The cover of Should I Go to Grad School?: 41 Answers to An Impossible Question

“I’M GONNA WASH THAT MAN RIGHT OUTTA MY HAIR,” I sang in a full voice from the back row of a University of Texas lecture hall, over the heads of fifty cringing undergraduates. It was the spring of 1995, and I was the oldest student (by at least five years) in a history course called United States Culture, 1945–Present. That day we had a guest lecturer, an American-studies professor who had produced award-winning books on documentary expression in the 1930s and on postwar Broadway musicals. His lecture was on the importance of the latter. He had just asked the room if any of us knew any Rodgers and Hammerstein numbers. Swept away by the enthusiasm of the moment more than by my affection for Oklahoma! or South Pacific, I raised my hand and sang my reply.

Professor William Stott smiled and held his arms akimbo. He paused. Then responded. “I’m just a girl who can’t say no.” His voice was rich and joyful. We had broken the fourth wall of academic performance protocols; the expert’s lecture had somehow threatened to become a song swap.
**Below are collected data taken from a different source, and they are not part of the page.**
-- ==== Sys2Proof/Certificates/Slice0/Obligations.lean ====
section
/-! DEFINITION. The statements for the provers. -/

open Sys2Proof Sys2Proof.Machine

/-- A step of a state whose queue begins with a command is that command on the device with the rest of the queue. The queue is the model's own form of
how commands reach the block. [00_scope.md] -/
def Obligations.StepTakesTheFront : Prop :=
  ∀ (d : Dev) (c : Instr) (rest : List Instr), step ⟨d, c :: rest⟩ = exec c ⟨d, rest⟩

/-- Every command of the table whose operands have the spec's lengths answers a next state, whatever the state; one that has not stops as ill-formed;
and a command leaves the commands that wait behind it alone. So a step takes exactly the front away. [00_scope.md; R163; R142; R332; R130] -/
def Obligations.CommandsLeaveTheQueue : Prop :=
  (∀ (c : Instr) (s : State), c.wellFormed = true → ∃ t : State, exec c s = .next t ∧ t.pending = s.pending) ∧
  (∀ (c : Instr) (s : State), c.wellFormed = false → exec c s = .fault .illFormed) ∧
  (∀ s t : State, step s = .next t → t.pending = s.pending.tail)

/-- With no command waiting, a step lets one nanosecond of model time pass: TLT counts it, modulo 2^48, in Run, in Hold and in the reset ladder once
the PLL has locked, and stands in every other ladder state. Inside an FCLK cycle nothing else changes; at its end what the pin engines sample in the
next one is taken, and the next byte of the packet that holds a queue's write side is written. That the idle step is the tick is the model's choice
(log entry 21). [R59; R8; R47; R190; R273] -/
def Obligations.TimePassesWhenNothingWaits : Prop :=
  let counts (d : Dev) : Prop := d.ck.ladder = .run ∨ d.ck.ladder = .hold ∨ (d.ck.ladder = .resetting ∧ d.r F.CK_STAT_PLLLOCK ≠ 0)
  let stands (d : Dev) : Prop := d.ck.ladder = .nap ∨ d.ck.ladder = .fallow ∨ d.ck.ladder = .dormant ∨ d.ck.ladder = .waking
  let ends (d : Dev) : Prop := (d.ns + 1 + d.ck.phase) % 4 = 0
  let none (d : Dev) : Prop := d.q0.left = [] ∧ d.q1.left = []
  (∀ d : Dev, counts d → ¬ ends d → step ⟨d, []⟩ = .next ⟨{ d with ns := d.ns + 1, tlt := (d.tlt + 1) % 2 ^ 48 }, []⟩) ∧
  (∀ d : Dev, stands d → ¬ ends d → step ⟨d, []⟩ = .next ⟨{ d with ns := d.ns + 1 }, []⟩) ∧
  (∀ d : Dev, counts d → ends d → none d → step ⟨d, []⟩ = .next ⟨{ d with ns := d.ns + 1, tlt := (d.tlt + 1) % 2 ^ 48, seen := peLook d }, []⟩) ∧
  (∀ d : Dev, stands d → ends d → step ⟨d, []⟩ = .next ⟨{ d with ns := d.ns + 1, seen := peLook d }, []⟩) ∧
  (∀ (d : Dev) (b : Nat) (r : List Nat), d.ck.ladder = .run → ends d → d.q0.left = b :: r → r ≠ [] → d.q0.discard = false → d.q0.half.length < 3 → d.q1.left = [] →
    step ⟨d, []⟩ = .next ⟨{ d with
      ns := d.ns + 1, tlt := (d.tlt + 1) % 2 ^ 48, q0 := { d.q0 with left := r, half := d.q0.half ++ [b % 256] }, seen := peLook d }, []⟩)

/-- After a power-on reset every register field reads the reset value of its register's table, but SYS_RSTC, which holds POR alone; TLT is 0, nothing
waits, the reset ladder waits for XCLK, no image runs, and the memory is in its canonical form and reads 0. Words of the spec's register tables:
CK_CFG 0x0C, CK_LADDER 0x100, CK_WAKE 0xFF, SYS_ID 0x48060043, SP_CTL 0x640A0401, SW_HZN 100 000, CORE_VSET 0x37000723. The pins stand at Table PN-5's
levels: RTSN high, SBUSYN low, UTX and MSS high, MSCK, TRG and SYO low, MIO and SBD released, SSDO, TDO, GP, CH and SCN at high impedance, the booster
gates low; below the power-on threshold every output is at high impedance. That an unwritten byte reads 0 is the model's choice (log entry 2). [R66;
R11; R47; R67; R33] -/
def Obligations.ResetValues : Prop :=
  (∀ f : Fld, f.key ≠ F.SYS_RSTC_POR.key → State.reset.dev.r f = f.rst) ∧ State.reset.dev.r F.SYS_RSTC_POR = 1 ∧ State.reset.pending = [] ∧
  State.reset.dev.tlt = 0 ∧ State.reset.dev.ck.ladder = .resetting ∧ State.reset.dev.ck.boot = .xclk ∧ State.reset.dev.co.image = false ∧
  Memory.wf State.reset.dev.mem = true ∧ (∀ a, State.reset.dev.byte a = 0) ∧
  (∀ p ∈ [(0x40000000, 0x0C), (0x4000000C, 0x100), (0x40000014, 0xFF), (0x40001000, 0x48060043), (0x40008000, 0x640A0401), (0x4000C004, 100000),
      (0xE0000020, 0x37000723), (0x40001044, 1)], plainRead State.reset.dev p.1 = p.2) ∧
  (let d := State.reset.dev
   rtsn d = .high ∧ sbusyn d = .low ∧ utxIdle d = .high ∧ msckPin d = .low ∧ mio d = .released ∧ ssdo d = .hiz ∧ tdoIdle d = .hiz ∧ syo d = .low ∧
     (∀ n, mss d n = .high) ∧ (∀ p, trg d p = .low ∧ sbd d p = .released) ∧ (∀ g, gp d g = .hiz) ∧ (∀ c, chPin d c = .hiz) ∧ (∀ b, bgd d b = .low) ∧
     ∀ r, scn d r = .hiz) ∧
  (∀ d : Dev, d.ck.brown = true → rtsn d = .hiz ∧ sbusyn d = .hiz ∧ utxIdle d = .hiz ∧ msckPin d = .hiz ∧ mio d = .hiz ∧ ssdo d = .hiz ∧ syo d = .hiz ∧
    (∀ n, mss d n = .hiz ∧ trg d n = .hiz ∧ sbd d n = .hiz ∧ gp d n = .hiz ∧ chPin d n = .hiz ∧ bgd d n = .hiz ∧ scn d n = .hiz))

/-- From every state whose memory lists its addresses in strictly rising order, and no byte that equals what an unlisted address reads as, a step that
answers a next state, by a command or by the tick, leaves a memory of that form: equal memories are equal data after any run. What an unlisted address
reads as is the model's choice (log entry 2). [R66; R69; R147; R171] -/
def Obligations.MemoryKeepsItsForm : Prop :=
  ∀ s t : State, Memory.wf s.dev.mem = true → step s = .next t → Memory.wf t.dev.mem = true

/-- A reset leaves every block in its reset state and every register field at its reset value, TLT 0, and the reset ladder waiting for XCLK, or for
the PLL where XCLK runs on. SYS_RSTC gains the bits of every source of the same handshake; after a power-on or brown-out it holds those alone. Beside
it the pin reset keeps the tamper latches and the pending-burn latch, and the soft reset also CK_WAKE, CK_WSRC, the UART rate and BOOTSEL. Keep RAM
survives every reset but power-on and brown-out; every other byte of memory reads as unwritten (after power-on the model's own choice, log entry 2).
Fuses stay. A ring member's soft reset sends LEAVE, and no other reset does. A RESET verb's soft reset waits for its OK to leave UTX, or to stand in
the slave's outbound buffer, whose bytes are then lost. TRSTN resets the TAP alone. [R65; R66; R67; R98; R36; R413; Table BU-1] -/
def Obligations.Resets : Prop :=
  (∀ (a : BitVec 5) (c : Instr) (m : Nat),
    (c, m) ∈ [(Instr.powerOnReset a, a.toNat ||| 1), (.brownOutReset a, a.toNat ||| 2), (.pinReset a, a.toNat ||| 4), (.softReset false a, a.toNat ||| 8)] →
    let hard : Bool := bitAt m 0 || bitAt m 1
    let kept : List Fld := if hard then [] else if bitAt m 2 then tamperFields
      else tamperFields ++ wakeFields ++ rateFields ++ [F.SYS_STRAP_BOOTSEL]
    Does c (fun _ => True) (fun d t =>
      (∀ f ∈ kept, t.r f = d.r f % 2 ^ f.width) ∧
      (∀ i, i < 5 → t.r (causeFields.getD i F.SYS_RSTC_POR) =
        if bitAt m i then 1 else if hard then 0 else d.r (causeFields.getD i F.SYS_RSTC_POR) % 2) ∧
      t.r F.CK_STAT_XOK = bit (d.ck.xrun && !hard) ∧
      (∀ f : Fld, f.key ∉ (kept ++ causeFields ++ [F.CK_STAT_XOK]).map Fld.key → t.r f = f.rst) ∧
      (∀ x, t.byte x = if hard = false ∧ keepBase ≤ x ∧ x < keepBase + keepSize then d.byte x else memDefault) ∧
      t.ck.ladder = .resetting ∧ t.ck.boot = (if hard = false ∧ d.ck.xrun = true then .pll else .xclk) ∧ (d.ot.job = none → t.ot = { fuses := d.ot.fuses }) ∧
      t = { ns := d.ns, draws := t.draws, regs := t.regs, mem := t.mem, ot := t.ot, hp := t.hp, ck := t.ck, sr := { sentCell := t.sr.sentCell } } ∧
      (c ≠ .softReset false a ∨ d.r F.SR_STAT_ADDRV = 0 → t.sr.sentCell = none))) ∧
  (∀ k : Nat, Does (.softReset false 0) (fun d => d.r F.SR_CTL_EN ≠ 0 ∧ d.ck.ladder = .run ∧ darkened d = false ∧ d.r F.SR_STAT_MASTER = 0 ∧ d.r F.SR_STAT_ADDRV ≠ 0 ∧
      d.r F.SR_STAT_ADDR = k ∧ d.r F.SR_STAT_STATE = 2) (fun _ t => t.sr.sentCell = some ⟨k, 7, 0, 0⟩ ∧ t.r F.SR_STAT_STATE = 0 ∧ t.r F.SR_STAT_ADDRV = 0)) ∧
  (∀ a : BitVec 5,
    Runs (.softReset true a) (fun d => d.st.wait = none) (fun d => d) ∧
    (∀ (s : State) (c : Ctx) (n : Nat), s.dev.st.wait = some (c, .leave false n) → s.dev.st.out = [] → (c.path = 1 ∧ n = 0) ∨ c.path = 2 →
      ∃ t : State, exec (.softReset false a) s = .next t ∧ exec (.softReset true a) s = .next t) ∧
    (∀ (c : Ctx) (n : Nat), c.path = 1 → n ≠ 0 → Runs (.softReset true a) (fun d => d.st.wait = some (c, .leave false n)) (fun d => d))) ∧
  Runs .tapReset (fun _ => True) (fun d => { d with ky := { d.ky with ir := 1 } })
The already befuddled younger students in the class were now on the verge of horror, as this pair of aged show-tune enthusiasts shared a moment of mutual recognition with passion, confidence, and a complete lack of embarrassment.

That’s when I first began to recognize my calling as a scholar of the humanities—a vocation that these days is steeped in a corrosive identity crisis, seemingly never-ending job insecurities, and no small amount of wider cultural embarrassment. But from my outsider’s perch as a hitherto aimless humanities student rebounding from a dismaying false start to my career in the no-less-precarious field of journalism, this fugitive communion in song persuaded me, on some other-than-conscious level, that there was real joy to be had in the academic calling. And when I met with Professor Stott in his office after class, his ebullient description of his scholarly passions helped me grasp this crucial point more clearly.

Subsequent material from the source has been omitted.